▶ **YOUR ASSIGNMENT**:
Using the data below, return the stretch from the line that contains "entry 27). -/" through the line that contains "theorem execute_continues (s", both included, exactly as it stands and nothing beyond it.

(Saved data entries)
>>>

/-! ## The step -/

theorem exec_keepsAgreement {s t : State} {c : Instr} (h : exec c s = .next t) : KeepsAgreement s t := by
  cases c with
  | defineLane => exact execute_keepsStanding (keepsStanding_defineLane · s) h
  | mapClass => exact execute_keepsStanding (keepsStanding_mapClass · s) h
  | lookup => exact execute_keepsStanding (keepsStanding_lookup · s) h
  | findNext => exact execute_keepsStanding (keepsStanding_findNext · s) h
  | amend => exact execute_keepsStanding (keepsStanding_amend · s) h
  | withdraw => exact execute_keepsStanding (keepsStanding_withdraw · s) h
  | purge => exact execute_keepsStanding (keepsStanding_purge · s) h
  | place => exact execute_keepsAgreement (keepsAgreement_place · s) h
  | openFiche => exact execute_keepsAgreement (keepsAgreement_openFiche · s) h
  | readFiche => exact execute_keepsStanding (keepsStanding_readFiche · s) h
  | close => exact execute_keepsAgreement (keepsAgreement_close · s) h
  | fence => exact execute_keepsStanding (keepsStanding_fence · s) h
  | requeue => exact execute_keepsAgreement (keepsAgreement_requeue · s) h
  | release => exact execute_keepsAgreement (keepsAgreement_release · s) h
  | loadArbitration => exact execute_keepsStanding (keepsStanding_loadArbitration · s) h
  | loadCurve => exact execute_keepsStanding (keepsStanding_loadCurve · s) h
  | setFilm => exact execute_keepsStanding (keepsStanding_setFilm · s) h
  | setStandby => exact execute_keepsStanding (keepsStanding_setStandby · s) h
  | lampOn => exact execute_keepsStanding (keepsStanding_lampOn · s) h
  | lampOff => exact execute_keepsStanding (keepsStanding_lampOff · s) h
  | lampClear => exact execute_keepsStanding (keepsStanding_lampClear · s) h
  | readStatus => exact execute_keepsStanding (fun _ => .refl s) h
  | readAttention => exact execute_keepsStanding (keepsStanding_readAttention · s) h
  | setAttentionMask => exact execute_keepsStanding (keepsStanding_setAttentionMask · s) h
  | readCounters => exact execute_keepsStanding (keepsStanding_readCounters · s) h
  | reset => exact execute_keepsAgreement (keepsAgreement_softReset · s) h
  | unknownRequest => exact execute_keepsStanding (fun _ => .refl s) h
  | frameArrival strobed => exact (execFrameArrival_keepsStanding h).keepsAgreement
  | sendCompletion => exact (execSendCompletion_keepsStanding h).keepsAgreement
  | resetLine => exact execResetLine_keepsAgreement h
  | resetLineRelease select => exact (execResetLineRelease_keepsStanding h).keepsAgreement
  | powerOn => exact execPowerOn_keepsAgreement h
  | imageHeader byte => exact (execImageHeader_keepsStanding h).keepsAgreement
  | imageEnd byte => exact execImageEnd_keepsAgreement h
  | discardingEnd byte => exact (execDiscardingEnd_keepsStanding (byte := byte) h).keepsAgreement
  | imageAbort =>
    cases h
    exact KeepsStanding.keepsAgreement (.of_same rfl rfl rfl)
  | imageWaitExpiry n => exact execImageWaitExpiry_keepsAgreement h
  | grantDecision => exact execGrantDecision_keepsAgreement h
  | advanceDone => exact (execAdvanceDone_keepsStanding h).keepsAgreement
  | titleDone => exact (execTitleDone_keepsStanding h).keepsAgreement
  | cellDone => exact (execCellDone_keepsStanding h).keepsAgreement
  | indexCellDone => exact (execIndexCellDone_keepsStanding h).keepsAgreement
  | cutCompletion => exact execCutCompletion_keepsAgreement h
  | spoilCompletion => exact (execSpoilCompletion_keepsStanding h).keepsAgreement
  | lampStable => exact (execLampStable_keepsStanding h).keepsAgreement
  | lampFault => exact execLampFault_keepsAgreement h
  | jam => exact execJam_keepsAgreement h
  | doorOpen => exact execDoorOpen_keepsAgreement h
  | warmUpExpiry => exact (execWarmUpExpiry_keepsStanding h).keepsAgreement
  | standbyExpiry => exact (execStandbyExpiry_keepsStanding h).keepsAgreement
  | storageUpset buffer row group bit => exact (execStorageUpset_keepsStanding h).keepsAgreement
  | imageByteTaken byte => exact (execImageByteTaken_keepsStanding h).keepsAgreement
  | imageAbortRelease =>
    cases h
    exact KeepsStanding.keepsAgreement (.of_same rfl rfl rfl)

/-- A second changes timers alone. -/
theorem keepsStanding_second (s : State) : KeepsStanding s s.second := by
  refine ⟨rfl, funext fun c => ?_⟩
  have hmap : s.second.fiche c = (s.fiche c).map fun f => { f with timer := countDown f.timer } := by
    simp [State.fiche, State.second, Vector.get_eq_getElem]
  have hstage : (s.second.fiche c).map Fiche.stage = (s.fiche c).map Fiche.stage := by
    rw [hmap, Option.map_map]
    rfl
  simp only [State.standing, hstage]
  rfl

theorem step_keepsStandings {s t : State} (h : step s = .next t) :
    (AllAgree s.standing → AllAgree t.standing) ∧ (ComposeOnce s.standing → ComposeOnce t.standing) := by
  unfold step at h
  split at h
  · cases h
    exact ⟨(keepsStanding_second s).keepsAgreement.agree, (keepsStanding_second s).keepsAgreement.compose⟩
  next c rest _ =>
    have hkeeps := exec_keepsAgreement (s := { s with pending := rest }) h
    exact ⟨hkeeps.agree, hkeeps.compose⟩

/-- Settles O59: every update of a step changes at most one context's standing, and keeps it in agreement; a fiche is opened
only on a lane that composes none. -/
theorem stepKeepsQueuesAndGateAgreeing : Obligations.StepKeepsQueuesAndGateAgreeing :=
  ⟨fun _ _ hs h => queuesAndGateAgree_iff.2 ((step_keepsStandings h).1 (queuesAndGateAgree_iff.1 hs)),
    fun _ _ hs h => composesOnce_iff.2 ((step_keepsStandings h).2 (composesOnce_iff.1 hs))⟩

end Sys2Proof.Machine
end

section
/-! SUPPORT. Every well-formed command goes on, and an ill-formed one faults (R41, R94; log entry 27). -/
namespace Sys2Proof.Machine

/-- A request's command goes on, whether it is performed, refused or not due. -/
theorem execute_continues (s : State) (row : RequestRow) (act : Frame → State → State × Answer) :
    Continues (s.execute row act) := by
  rcases execute_cases s row act with h | ⟨f, rest, -, -, -, ⟨k, -, h⟩ | ⟨-, t, -, h⟩ | ⟨-, t, k, b, -, h⟩⟩ <;>
    exact ⟨_, h⟩

theorem execImageWaitExpiry_continues {n : Nat} (h : n < 8) (s : State) : Continues (execImageWaitExpiry n s) := by
  unfold execImageWaitExpiry
  split
  next hnone => exact absurd (ctxOf_eq_none_iff.1 hnone) (by omega)
  next => split <;> exact ⟨_, rfl⟩

theorem execImageWaitExpiry_faults {n : Nat} (h : 8 ≤ n) (s : State) :
    execImageWaitExpiry n s = .fault .noSuchContext := by
  simp only [execImageWaitExpiry, ctxOf_eq_none_iff.2 h]

theorem execStorageUpset_continues {buffer row group bit : Nat}
    (h : buffer < 4096 ∧ row < 1536 ∧ group < 256 ∧ bit < 72) (s : State) :
    Continues (execStorageUpset buffer row group bit s) := ⟨_, if_pos h⟩

theorem execStorageUpset_faults {buffer row group bit : Nat}
    (h : 4096 ≤ buffer ∨ 1536 ≤ row ∨ 256 ≤ group ∨ 72 ≤ bit) (s : State) :
    execStorageUpset buffer row group bit s = .fault .noSuchStorage := by
  refine if_neg ?_
  simp only [bufferCount]
  omega

theorem exec_continues {c : Instr} (hc : c.wellFormed = true) (s : State) : Continues (exec c s) := by
  cases c with
  | imageWaitExpiry n => exact execImageWaitExpiry_continues (by simpa [Instr.wellFormed] using hc) s
  | storageUpset buffer row group bit =>
    exact execStorageUpset_continues (by simpa [Instr.wellFormed, and_assoc] using hc) s
  | frameArrival _ | imageByteTaken _ | imageHeader _ | imageEnd _ | discardingEnd _ | grantDecision | advanceDone
  | titleDone | cellDone | indexCellDone | cutCompletion | spoilCompletion | lampFault | doorOpen =>
    simp only [exec, execFrameArrival, execImageByteTaken, execImageHeader, execImageEnd, execDiscardingEnd,
      execGrantDecision, execAdvanceDone, execTitleDone, execCellDone, execIndexCellDone, execCutCompletion,
      execSpoilCompletion, execLampFault, execDoorOpen]
    repeat' split
    all_goals exact ⟨_, rfl⟩
  | sendCompletion | resetLine | resetLineRelease _ | powerOn | imageAbort | imageAbortRelease | lampStable | jam
  | warmUpExpiry | standbyExpiry => exact ⟨_, rfl⟩
  | defineLane | mapClass | lookup | findNext | amend | withdraw | purge | place | openFiche | readFiche | close | fence
  | requeue | release | loadArbitration | loadCurve | setFilm | setStandby | lampOn | lampOff | lampClear | readStatus
  | readAttention | setAttentionMask | readCounters | reset | unknownRequest => exact execute_continues s _ _

/-- Settles O2: each command goes on or faults by its own cases, and no update of one touches the queue of commands. -/
theorem wellFormedCommandsContinue : Obligations.WellFormedCommandsContinue := by
  refine ⟨fun c s hc => ?_, fun n s hn => execImageWaitExpiry_faults hn s, fun _ _ _ _ s h => execStorageUpset_faults h s⟩
  obtain ⟨t, ht⟩ := exec_continues hc s
  exact ⟨t, ht, (exec_keepsAgreement ht).pending⟩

<<<

▶ **TASK SOLUTION**:
/-! SUPPORT. Every well-formed command goes on, and an ill-formed one faults (R41, R94; log entry 27). -/
namespace Sys2Proof.Machine

/-- A request's command goes on, whether it is performed, refused or not due. -/
theorem execute_continues (s : State) (row : RequestRow) (act : Frame → State → State × Answer) :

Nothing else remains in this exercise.